Friday, August 7, 2015

Baiboard vs. Talkboard

The art teacher and my school and I are talking about finding an interactive whiteboard app that he can use on Pope Day. (All Schools in and around Philadelphia will be closed for a day or two in September when Pope Francis visits).  This art teacher wants to have students collaborate on a same project on the same screen from different locations. Two apps the technology director has suggested are baiboard and talkboard. Both work as advertized. It actually is quite cool to work remotely on the same activity in real time.

Baiboard is a little more complicated to use but it does more. Talkboard is simple to use, but also simpler in its functionality. I like both. As a history teacher, I see both apps useful in the classroom for map activities and group brainstorms similar to padlet (on Baiboard).

Using Word Clouds and Phoetic

Here are some cool ideas on how to use word clouds. So, I'd add to this idea a couple of things. I'm teaching a world religions unit. I think it could be powerful for kids to use phoetic, a word cloud app that builds upon a picture, to create word clouds capturing a visual image and main concepts of a religion.
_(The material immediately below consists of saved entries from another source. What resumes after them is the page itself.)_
-- ==== Sys2Proof/Laws/Receive.lean ====
section
/-! SUPPORT. What the shared operations of the receive path and of the dispatcher can do, said once; and what
each receive operation answers. -/

namespace Sys2Proof.Machine

/-! ## The receive task -/

theorem cacheHeader_eq (s : State) (i : SlotId) :
    cacheHeader s i =
      { s with
        eng := { s.eng with
          rx := s.eng.rx.set i { s.eng.rx.get i with
            hdrCache := (s.eng.rx.get i).hdrCache.store 0 (s.bytesAt .rxhdr i 0 16)
            mode := s.mdm.rxMode.get i
            hdrValid := true }
          rxPendHdr := clearFlag s.eng.rxPendHdr i }
        mdm := { s.mdm with
          rxIntHdr := clearFlag s.mdm.rxIntHdr i
          maskRx := false
          rxhdr := s.mdm.rxhdr.set i ⟨(s.mdm.rxhdr.get i).cells.truncate 0, s.free + 1⟩ }
        free := s.free + 1 } := rfl

/-- What slot `i` looks like after the receive task has served it, from what it was before (46_dispatcher.md
R208). -/
structure SlotServed (s t : State) (i : SlotId) : Prop where
  ready : (t.eng.rx.get i).ready = ((s.eng.rx.get i).ready || flag s.eng.rxPendPay i)
  hdrValid : (t.eng.rx.get i).hdrValid = ((s.eng.rx.get i).hdrValid || flag s.eng.rxPendHdr i)
  mode : (t.eng.rx.get i).mode =
    if flag s.eng.rxPendHdr i then s.mdm.rxMode.get i else (s.eng.rx.get i).mode
  cache : (t.eng.rx.get i).hdrCache =
    if flag s.eng.rxPendHdr i then (s.eng.rx.get i).hdrCache.store 0 (s.bytesAt .rxhdr i 0 16)
    else (s.eng.rx.get i).hdrCache
  pendHdr : flag t.eng.rxPendHdr i = false
  intHdr : flag t.mdm.rxIntHdr i = (flag s.mdm.rxIntHdr i && !flag s.eng.rxPendHdr i)
  headerKept : flag s.eng.rxPendHdr i = false → t.mdm.rxhdr.get i = s.mdm.rxhdr.get i
  headerGone : flag s.eng.rxPendHdr i = true → (t.mdm.rxhdr.get i).cells = []

/-- Slot `i` has not been touched. -/
structure SlotKept (s t : State) (i : SlotId) : Prop where
  rx : t.eng.rx.get i = s.eng.rx.get i
  pendHdr : flag t.eng.rxPendHdr i = flag s.eng.rxPendHdr i
  intHdr : flag t.mdm.rxIntHdr i = flag s.mdm.rxIntHdr i
  header : t.mdm.rxhdr.get i = s.mdm.rxhdr.get i

/-- What the receive task leaves alone whatever slots it serves. -/
structure TaskFrame (s t : State) : Prop where
  same : t = { s with
    eng := { s.eng with rx := t.eng.rx, rxPendHdr := t.eng.rxPendHdr }
    mdm := { s.mdm with rxIntHdr := t.mdm.rxIntHdr, maskRx := t.mdm.maskRx, rxhdr := t.mdm.rxhdr }
    free := t.free }
  mask : t.mdm.maskRx = s.mdm.maskRx ∨ t.mdm.maskRx = false

theorem TaskFrame.refl (s : State) : TaskFrame s s := ⟨rfl, .inl rfl⟩

theorem TaskFrame.trans {s t u : State} (h : TaskFrame s t) (h' : TaskFrame t u) : TaskFrame s u := by
  refine ⟨?_, ?_⟩
  · have h1 := h.same
    have h2 := h'.same
    generalize hx : t.eng.rx = a at h1
    generalize hy : t.eng.rxPendHdr = b at h1
    generalize hz : t.mdm.rxIntHdr = c at h1
    generalize hw : t.mdm.maskRx = d at h1
    generalize hv : t.mdm.rxhdr = e at h1
    generalize hf : t.free = f at h1
    subst h1
    exact h2
  · rcases h'.mask with h2 | h2
    · rcases h.mask with h1 | h1
      · exact .inl (h2.trans h1)
      · exact .inr (h2.trans h1)
    · exact .inr h2

theorem truncate_zero (m : Memory) : m.truncate 0 = [] := by
  simp [Memory.truncate]

/-- One slot of the receive task (R208). -/
theorem rxTaskSlot_spec (s : State) (i : SlotId) :
    TaskFrame s (rxTaskSlot s i) ∧ SlotServed s (rxTaskSlot s i) i ∧
      ∀ j, j ≠ i → SlotKept s (rxTaskSlot s i) j := by
  unfold rxTaskSlot
  by_cases hh : flag s.eng.rxPendHdr i = true
  · simp only [hh, if_true, cacheHeader_eq]
    by_cases hp : flag s.eng.rxPendPay i = true
    · simp only [hp, if_true, markReady]
      refine ⟨⟨rfl, .inr rfl⟩, ?_, ?_⟩
      · constructor <;> simp [State.setRx, State.withEng, hh, hp, truncate_zero]
      · intro j hj
        constructor <;>
          simp [State.setRx, State.withEng, PerSlot.get_set_ne _ _ hj, flag_clearFlag_ne _ hj]
    · simp only [hp]
      refine ⟨⟨rfl, .inr rfl⟩, ?_, ?_⟩
      · constructor <;> simp [hh, hp, truncate_zero]
      · intro j hj
        constructor <;> simp [PerSlot.get_set_ne _ _ hj, flag_clearFlag_ne _ hj]
  · simp only [hh, Bool.false_eq_true, if_false]
    by_cases hp : flag s.eng.rxPendPay i = true
    · simp only [hp, if_true, markReady]
      refine ⟨⟨rfl, .inl rfl⟩, ?_, ?_⟩
      · constructor <;> simp [State.setRx, State.withEng, hh, hp]
      · intro j hj
        constructor <;> simp [State.setRx, State.withEng, PerSlot.get_set_ne _ _ hj]
    · simp only [hp, Bool.false_eq_true, if_false]
      refine ⟨TaskFrame.refl s, ?_, ?_⟩
      · constructor <;> simp [hh, hp]
      · intro j _
        constructor <;> rfl

theorem TaskFrame.rxPendPay {s t : State} (h : TaskFrame s t) : t.eng.rxPendPay = s.eng.rxPendPay := by
  rw [h.same]

theorem TaskFrame.rxMode {s t : State} (h : TaskFrame s t) : t.mdm.rxMode = s.mdm.rxMode := by
  rw [h.same]

/-- The bytes of a header region are those of the region. -/
theorem bytesAt_congr {s t : State} {sp : Space} {i : SlotId} (h : t.region sp i = s.region sp i)
    (o n : Nat) : t.bytesAt sp i o n = s.bytesAt sp i o n := by
  unfold State.bytesAt
  congr 1
  funext k
  exact byteAt_congr h _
For instance+, here is a phonetic word cloud created by a 5th grader using the cover of Maniac Magee.

Wednesday, August 5, 2015

Thing Link Video

I think thinglink video has the potential to be very powerful. Most teachers have had kids watch videos in class or for HW. Using thinglink, you can embed your questions or other links of pertinent information right in the video itself. I can think of many classroom applications. In this goofy video, I added a google form, a quiz using online quiz creator, a wikipedia entry and a link to an NPR interview. It took all of 20 minutes. As a teacher, I'd feel this is time well spent.